[Source records]
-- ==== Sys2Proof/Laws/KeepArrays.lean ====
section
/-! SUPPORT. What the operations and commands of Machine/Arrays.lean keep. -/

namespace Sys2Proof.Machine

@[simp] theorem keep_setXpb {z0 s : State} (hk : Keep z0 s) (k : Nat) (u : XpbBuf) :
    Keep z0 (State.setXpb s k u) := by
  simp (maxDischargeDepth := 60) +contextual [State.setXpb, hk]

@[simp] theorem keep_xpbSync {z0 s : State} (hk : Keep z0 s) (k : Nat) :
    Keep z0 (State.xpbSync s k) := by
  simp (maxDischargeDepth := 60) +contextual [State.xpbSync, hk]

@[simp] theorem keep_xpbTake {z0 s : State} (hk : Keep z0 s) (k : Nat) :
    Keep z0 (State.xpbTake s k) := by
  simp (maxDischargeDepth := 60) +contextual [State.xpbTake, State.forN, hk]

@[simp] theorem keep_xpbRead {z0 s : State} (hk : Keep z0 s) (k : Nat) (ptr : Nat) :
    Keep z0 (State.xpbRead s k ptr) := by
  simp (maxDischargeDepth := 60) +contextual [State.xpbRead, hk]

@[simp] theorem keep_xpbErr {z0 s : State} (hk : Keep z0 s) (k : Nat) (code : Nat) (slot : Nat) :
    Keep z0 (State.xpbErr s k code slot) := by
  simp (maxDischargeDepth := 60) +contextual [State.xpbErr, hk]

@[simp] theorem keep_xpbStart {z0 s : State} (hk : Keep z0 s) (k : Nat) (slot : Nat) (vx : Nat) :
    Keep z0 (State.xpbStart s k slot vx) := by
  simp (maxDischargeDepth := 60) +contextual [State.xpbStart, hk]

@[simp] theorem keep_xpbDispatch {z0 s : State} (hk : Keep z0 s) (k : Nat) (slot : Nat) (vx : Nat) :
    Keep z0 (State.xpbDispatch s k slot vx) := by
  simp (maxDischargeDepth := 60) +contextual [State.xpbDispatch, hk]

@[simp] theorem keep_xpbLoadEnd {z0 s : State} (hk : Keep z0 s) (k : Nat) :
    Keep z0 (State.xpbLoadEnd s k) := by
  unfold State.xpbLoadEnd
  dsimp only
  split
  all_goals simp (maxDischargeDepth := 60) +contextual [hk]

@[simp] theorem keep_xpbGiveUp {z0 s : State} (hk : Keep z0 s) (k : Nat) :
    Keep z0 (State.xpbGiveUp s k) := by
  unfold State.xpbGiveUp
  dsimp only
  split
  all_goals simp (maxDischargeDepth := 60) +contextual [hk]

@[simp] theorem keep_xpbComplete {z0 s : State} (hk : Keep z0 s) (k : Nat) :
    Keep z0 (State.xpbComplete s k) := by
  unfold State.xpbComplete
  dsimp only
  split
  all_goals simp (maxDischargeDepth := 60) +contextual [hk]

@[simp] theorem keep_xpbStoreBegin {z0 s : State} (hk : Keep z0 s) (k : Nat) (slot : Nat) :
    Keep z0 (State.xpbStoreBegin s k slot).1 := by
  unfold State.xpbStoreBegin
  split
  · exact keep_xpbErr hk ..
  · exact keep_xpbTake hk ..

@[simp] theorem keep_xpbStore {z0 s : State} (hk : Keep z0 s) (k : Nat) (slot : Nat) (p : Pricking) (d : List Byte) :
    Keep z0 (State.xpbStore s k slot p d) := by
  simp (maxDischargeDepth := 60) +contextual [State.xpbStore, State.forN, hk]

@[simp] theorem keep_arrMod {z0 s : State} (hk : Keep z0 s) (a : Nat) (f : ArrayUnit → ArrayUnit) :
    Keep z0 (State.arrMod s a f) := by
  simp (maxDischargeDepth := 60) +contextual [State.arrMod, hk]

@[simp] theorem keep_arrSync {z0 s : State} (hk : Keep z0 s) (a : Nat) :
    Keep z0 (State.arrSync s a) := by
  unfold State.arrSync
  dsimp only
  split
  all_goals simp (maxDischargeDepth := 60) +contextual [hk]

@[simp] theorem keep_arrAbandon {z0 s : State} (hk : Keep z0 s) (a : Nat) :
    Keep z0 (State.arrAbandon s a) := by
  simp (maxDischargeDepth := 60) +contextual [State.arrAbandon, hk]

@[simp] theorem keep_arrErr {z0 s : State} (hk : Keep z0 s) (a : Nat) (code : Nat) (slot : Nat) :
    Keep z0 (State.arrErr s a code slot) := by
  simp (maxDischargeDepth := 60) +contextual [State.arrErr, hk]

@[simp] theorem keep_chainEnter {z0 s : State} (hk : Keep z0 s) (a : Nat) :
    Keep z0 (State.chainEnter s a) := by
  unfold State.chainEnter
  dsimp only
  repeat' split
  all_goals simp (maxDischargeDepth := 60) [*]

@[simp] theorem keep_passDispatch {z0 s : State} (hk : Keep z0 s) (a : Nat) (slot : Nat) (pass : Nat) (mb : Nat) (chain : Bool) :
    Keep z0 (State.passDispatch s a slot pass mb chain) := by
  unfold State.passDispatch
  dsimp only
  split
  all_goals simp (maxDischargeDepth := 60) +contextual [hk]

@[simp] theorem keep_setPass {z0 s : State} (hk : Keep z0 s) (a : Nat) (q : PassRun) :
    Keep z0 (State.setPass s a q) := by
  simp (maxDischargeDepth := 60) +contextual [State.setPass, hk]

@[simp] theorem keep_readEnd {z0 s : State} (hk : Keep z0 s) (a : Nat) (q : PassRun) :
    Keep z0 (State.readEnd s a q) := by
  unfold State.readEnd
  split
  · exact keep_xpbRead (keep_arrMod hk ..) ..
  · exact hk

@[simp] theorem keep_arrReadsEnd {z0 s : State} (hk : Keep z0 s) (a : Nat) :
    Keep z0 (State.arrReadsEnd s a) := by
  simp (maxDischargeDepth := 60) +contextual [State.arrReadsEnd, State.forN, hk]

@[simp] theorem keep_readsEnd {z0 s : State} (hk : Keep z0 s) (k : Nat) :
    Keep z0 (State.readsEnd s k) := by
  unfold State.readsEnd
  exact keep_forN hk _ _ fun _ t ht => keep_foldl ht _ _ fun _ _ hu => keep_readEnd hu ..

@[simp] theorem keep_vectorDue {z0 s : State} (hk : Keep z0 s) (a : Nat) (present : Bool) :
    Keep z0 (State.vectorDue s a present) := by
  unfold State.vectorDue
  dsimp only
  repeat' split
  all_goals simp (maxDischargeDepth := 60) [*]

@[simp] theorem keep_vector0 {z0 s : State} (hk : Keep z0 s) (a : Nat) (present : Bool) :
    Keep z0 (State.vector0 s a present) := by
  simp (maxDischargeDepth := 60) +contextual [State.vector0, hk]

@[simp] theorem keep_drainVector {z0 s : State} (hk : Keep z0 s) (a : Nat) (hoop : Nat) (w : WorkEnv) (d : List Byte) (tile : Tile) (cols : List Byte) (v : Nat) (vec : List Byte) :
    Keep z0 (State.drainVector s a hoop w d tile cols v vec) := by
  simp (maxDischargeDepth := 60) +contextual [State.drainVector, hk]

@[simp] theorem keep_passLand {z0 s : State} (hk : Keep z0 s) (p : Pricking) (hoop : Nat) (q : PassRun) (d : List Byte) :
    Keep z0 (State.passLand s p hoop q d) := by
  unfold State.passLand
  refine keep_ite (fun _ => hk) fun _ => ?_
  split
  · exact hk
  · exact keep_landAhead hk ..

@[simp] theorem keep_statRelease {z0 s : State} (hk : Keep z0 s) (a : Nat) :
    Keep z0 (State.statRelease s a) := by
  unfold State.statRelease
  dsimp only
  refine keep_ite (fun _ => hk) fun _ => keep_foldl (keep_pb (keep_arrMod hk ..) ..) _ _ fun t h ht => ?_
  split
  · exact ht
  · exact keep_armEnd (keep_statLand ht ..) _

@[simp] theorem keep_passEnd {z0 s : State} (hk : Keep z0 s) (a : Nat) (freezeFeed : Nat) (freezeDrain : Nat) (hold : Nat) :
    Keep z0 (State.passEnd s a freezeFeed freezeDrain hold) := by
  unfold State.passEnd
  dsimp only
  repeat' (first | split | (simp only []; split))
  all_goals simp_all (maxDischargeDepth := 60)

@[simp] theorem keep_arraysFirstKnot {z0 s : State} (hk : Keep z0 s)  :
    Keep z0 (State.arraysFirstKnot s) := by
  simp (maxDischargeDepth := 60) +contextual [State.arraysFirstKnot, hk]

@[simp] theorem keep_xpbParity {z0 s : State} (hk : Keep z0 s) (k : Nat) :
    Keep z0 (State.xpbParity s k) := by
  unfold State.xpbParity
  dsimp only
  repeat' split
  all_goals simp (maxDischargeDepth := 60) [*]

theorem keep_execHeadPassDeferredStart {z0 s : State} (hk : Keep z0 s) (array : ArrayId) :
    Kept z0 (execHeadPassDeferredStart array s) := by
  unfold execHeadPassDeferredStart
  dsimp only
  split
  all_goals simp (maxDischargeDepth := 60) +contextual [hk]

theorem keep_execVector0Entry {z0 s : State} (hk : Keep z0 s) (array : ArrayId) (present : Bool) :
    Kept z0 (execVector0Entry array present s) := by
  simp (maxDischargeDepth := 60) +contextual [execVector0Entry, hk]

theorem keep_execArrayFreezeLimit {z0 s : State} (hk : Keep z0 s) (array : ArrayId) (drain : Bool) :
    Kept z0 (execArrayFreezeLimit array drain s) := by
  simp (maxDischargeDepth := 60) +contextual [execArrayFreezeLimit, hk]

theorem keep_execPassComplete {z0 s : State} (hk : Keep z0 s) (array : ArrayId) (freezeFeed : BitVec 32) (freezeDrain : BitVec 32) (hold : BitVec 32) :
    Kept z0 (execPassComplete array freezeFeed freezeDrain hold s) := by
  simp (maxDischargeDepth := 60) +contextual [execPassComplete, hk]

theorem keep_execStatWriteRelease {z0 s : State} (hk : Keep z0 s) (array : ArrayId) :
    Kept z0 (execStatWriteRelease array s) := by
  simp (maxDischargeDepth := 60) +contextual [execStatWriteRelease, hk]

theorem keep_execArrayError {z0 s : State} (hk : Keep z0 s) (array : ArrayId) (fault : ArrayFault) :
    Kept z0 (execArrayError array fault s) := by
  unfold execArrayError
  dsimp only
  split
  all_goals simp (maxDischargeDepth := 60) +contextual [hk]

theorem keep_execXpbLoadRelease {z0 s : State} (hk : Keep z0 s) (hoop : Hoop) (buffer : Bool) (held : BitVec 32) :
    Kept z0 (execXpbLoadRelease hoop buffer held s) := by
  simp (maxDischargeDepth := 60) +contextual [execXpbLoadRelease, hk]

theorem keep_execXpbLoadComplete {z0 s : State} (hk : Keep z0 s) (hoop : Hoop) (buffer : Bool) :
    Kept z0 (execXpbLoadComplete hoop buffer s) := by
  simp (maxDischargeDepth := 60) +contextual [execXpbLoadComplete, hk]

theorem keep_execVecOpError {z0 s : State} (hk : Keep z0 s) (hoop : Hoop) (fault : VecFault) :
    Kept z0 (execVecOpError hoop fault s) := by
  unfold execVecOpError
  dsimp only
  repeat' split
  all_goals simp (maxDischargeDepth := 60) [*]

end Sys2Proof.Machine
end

** BRIEF **
The line above containing "Keep z0 (State.xpbErr", the line containing "simp (maxDischargeDepth := 60) +contextual [State.xpbStart, hk]", and every line between them are to be transcribed exactly; no other line is wanted.

** OUTPUT BELOW **
    Keep z0 (State.xpbErr s k code slot) := by
  simp (maxDischargeDepth := 60) +contextual [State.xpbErr, hk]

@[simp] theorem keep_xpbStart {z0 s : State} (hk : Keep z0 s) (k : Nat) (slot : Nat) (vx : Nat) :
    Keep z0 (State.xpbStart s k slot vx) := by
  simp (maxDischargeDepth := 60) +contextual [State.xpbStart, hk]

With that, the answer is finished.